Due to fluctuations in the hardware or conflicts in accessing or transferring data, a GPU may not be capable of use all available bandwidth, slowing operations down and drawing more energy over time.
To encompass these additional charges and variances, the researchers collected real measurements from GPUs to form correction terms they applied to their estimation model.
“This manner, we can get a fast estimation this is also very correct,” she stated.
In the end, a consumer can offer their workload information, like the AI model they want to run and the number and length of user inputs to method, and EnergAIzer will output an energy consumption estimation in a matter of seconds.

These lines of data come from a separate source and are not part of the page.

theorem resultOf_nodup (wide : Bool) (d : Nat) (f : Nat → Nat) : ((resultOf wide d f).map Prod.fst).Nodup := by
  cases wide <;> simp [resultOf]

/-- A result of 32 or 64 bits given under the effective lane mask, with no draw. -/
theorem gives_wide {s : State} {e : Env} {i : Instr} (h : Starts s e i) {body : Env → Mask → Res} (hx : exec i s = issue (reqOf i) body s)
    {wide el : Bool} {xg : Word} {tag lo hi : Tag} {d : BitVec 6} {f : Nat → Nat}
    (hb : body e (maskFor i e) = (reqOf i).give e (maskFor i e) el xg 0
      (if wide then e.t.result64 (maskFor i e) lo hi d.toNat f else [e.t.result (maskFor i e) tag d.toNat (fun l => BitVec.ofNat 32 (f l))]))
    (hw : (reqOf i).writes = regsW wide d) : Gives s e i (resultOf wide d.toNat f) 0 0 := by
  obtain ⟨h1, h2⟩ := e.t.result_vals (maskFor i e) wide tag lo hi d.toNat f
  refine gives_of_give h hx (.refl e) rfl rfl rfl (.none i e) hb h1 h2 ?_ (resultOf_nodup _ _ _) (fun _ => rfl)
  intro r hr
  rw [hw, ← resultOf_regs wide d f]
  exact List.mem_map_of_mem hr

/-- An integer result (`Req.giveInt`). -/
theorem gives_int {s : State} {e : Env} {i : Instr} (h : Starts s e i) {body : Env → Mask → Res} (hx : exec i s = issue (reqOf i) body s)
    {wide : Bool} {tag : Tag} {d : BitVec 6} {f : Nat → Nat} (hb : body e (maskFor i e) = (reqOf i).giveInt e (maskFor i e) wide tag d.toNat f)
    (hw : (reqOf i).writes = regsW wide d) : Gives s e i (resultOf wide d.toNat f) 0 0 :=
  gives_wide h hx hb hw

/-- One 32-bit result. -/
theorem gives_one {s : State} {e : Env} {i : Instr} (h : Starts s e i) {body : Env → Mask → Res} (hx : exec i s = issue (reqOf i) body s)
    {el : Bool} {xg : Word} {tag : Tag} {d : Nat} {f : Nat → Word}
    (hb : body e (maskFor i e) = (reqOf i).give e (maskFor i e) el xg 0 [e.t.result (maskFor i e) tag d f])
    (hw : d ∈ (reqOf i).writes) : Gives s e i [(d, f)] 0 0 := by
  refine gives_of_give h hx (.refl e) rfl rfl rfl (.none i e) hb rfl ?_ ?_ (by simp) (fun _ => rfl)
  · intro r hr
    simp only [List.mem_singleton] at hr
    subst hr
    exact ⟨_, List.mem_singleton.mpr rfl, rfl, fun l hl => e.t.result_get _ _ _ _ l hl⟩
  · intro r hr
    simp only [List.mem_singleton] at hr
    subst hr
    exact hw

/-- One eligible 32-bit result (`Req.put`). -/
theorem gives_put {s : State} {e : Env} {i : Instr} (h : Starts s e i) {body : Env → Mask → Res} (hx : exec i s = issue (reqOf i) body s)
    {tag : Tag} {d : BitVec 6} {f : Nat → Word}
    (hb : body e (maskFor i e) = (reqOf i).put e (maskFor i e) [e.t.result (maskFor i e) tag d.toNat f])
    (hw : (reqOf i).writes = regs1 d) : Gives s e i [(d.toNat, f)] 0 0 :=
  gives_one h hx hb (by rw [hw]; exact List.mem_cons_self)
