-- ==== Sys2Proof/Laws/PerInstr.lean ====
section
/-! SUPPORT. One lemma per constructor of `Instr` for each family of LAWS.json. -/

namespace Sys2Proof.Laws.RoundTrip
set_option Elab.async false

/-- The word of a well-formed instruction decodes to it (R71, R73, R74). An event row has no word. -/
def Statement (i : Instr) : Prop := ∀ w, i.wellFormed = true → encodeNat i = some w → w < 2 ^ 32 ∧ decodeWord w = some i

/-! ### Words as their fields, lowest first -/

/-- The number that fields of given widths make. -/
def fields : List (Nat × Nat) → Nat
  | [] => 0
  | (n, v) :: r => fields r * 2 ^ n + v

/-- Every field fits its width. -/
def Fits : List (Nat × Nat) → Prop
  | [] => True
  | (n, v) :: r => v < 2 ^ n ∧ Fits r

/-- Bits below a field, and the field's width and value. -/
def below : List (Nat × Nat) → Nat → Nat
  | [], _ => 0
  | _ :: _, 0 => 0
  | (n, _) :: r, k + 1 => n + below r k

def widthAt : List (Nat × Nat) → Nat → Nat
  | [], _ => 0
  | (n, _) :: _, 0 => n
  | _ :: r, k + 1 => widthAt r k

def valueAt : List (Nat × Nat) → Nat → Nat
  | [], _ => 0
  | (_, v) :: _, 0 => v
  | _ :: r, k + 1 => valueAt r k

theorem fld_fields (fs : List (Nat × Nat)) (h : Fits fs) (k : Nat) : fld (fields fs) (below fs k) (widthAt fs k) = valueAt fs k := by
  unfold fld
  induction fs generalizing k with
  | nil => simp [fields, below, widthAt, valueAt]
  | cons x r ih =>
    obtain ⟨n, v⟩ := x
    have hp : 0 < 2 ^ n := Nat.pow_pos (by decide)
    cases k with
    | zero =>
      show fields ((n, v) :: r) / 2 ^ 0 % 2 ^ n = v
      rw [Nat.pow_zero, Nat.div_one, fields, Nat.mul_comm, Nat.mul_add_mod, Nat.mod_eq_of_lt h.1]
    | succ k =>
      show fields ((n, v) :: r) / 2 ^ (n + below r k) % 2 ^ widthAt r k = valueAt r k
      rw [Nat.pow_add, ← Nat.div_div_eq_div_mul, fields, Nat.mul_comm, Nat.mul_add_div hp, Nat.div_eq_of_lt h.1, Nat.add_zero]
      exact ih h.2 k

/-- All the bits of a list of fields. -/
def total : List (Nat × Nat) → Nat
  | [] => 0
  | (n, _) :: r => n + total r

theorem fields_lt (fs : List (Nat × Nat)) (h : Fits fs) : fields fs < 2 ^ total fs := by
  induction fs with
  | nil => exact Nat.one_pos
  | cons x r ih =>
    obtain ⟨n, v⟩ := x
    have h1 := ih h.2
    have h2 : v < 2 ^ n := h.1
    have h3 : (fields r + 1) * 2 ^ n ≤ 2 ^ total r * 2 ^ n := Nat.mul_le_mul_right _ h1
    rw [Nat.add_mul, Nat.one_mul] at h3
    show fields r * 2 ^ n + v < 2 ^ (n + total r)
    rw [Nat.pow_add, Nat.mul_comm (2 ^ n)]
    omega

theorem of_fld {n w lo : Nat} (q : Nat) {x : BitVec n} (h : fld w lo n = x.toNat) (hq : 2 ^ lo = q := by rfl) : BitVec.ofNat n (w / q) = x :=
  BitVec.eq_of_toNat_eq (by rw [BitVec.toNat_ofNat, ← hq]; exact h)

theorem of_low {n w : Nat} {x : BitVec n} (h : fld w 0 n = x.toNat) : BitVec.ofNat n w = x :=
  BitVec.eq_of_toNat_eq (by rw [BitVec.toNat_ofNat]; rw [fld, Nat.pow_zero, Nat.div_one] at h; exact h)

The user can also change the GPU configuration or regulate the operating speed to see how such design selections impact the overall power consumption.
When the researchers examined EnergAIzer by using of real AI workload information from actual GPUs, it may estimate the power consumption with only about 8% error, that is similar to traditional techniques which can take hours to give results.
Their technique could also be used to anticipate the power consumption of future GPUs and emerging device configurations, as long as the hardware doesn’t change drastically in a brief amount of time.
In the future, the researchers want to test EnergAIzer on the newest GPU configurations and scale the model up so it may be carried out to many GPUs that are taking part to run a workload.
“To really make an effect on sustainability, we need a device which could offer a quick energy estimation solution across the stack, for hardware designers, information middle operators, and set of rules developers, so we can all be extra aware of power consumption. With this tool, we’ve taken one step toward that goal,” Lee says.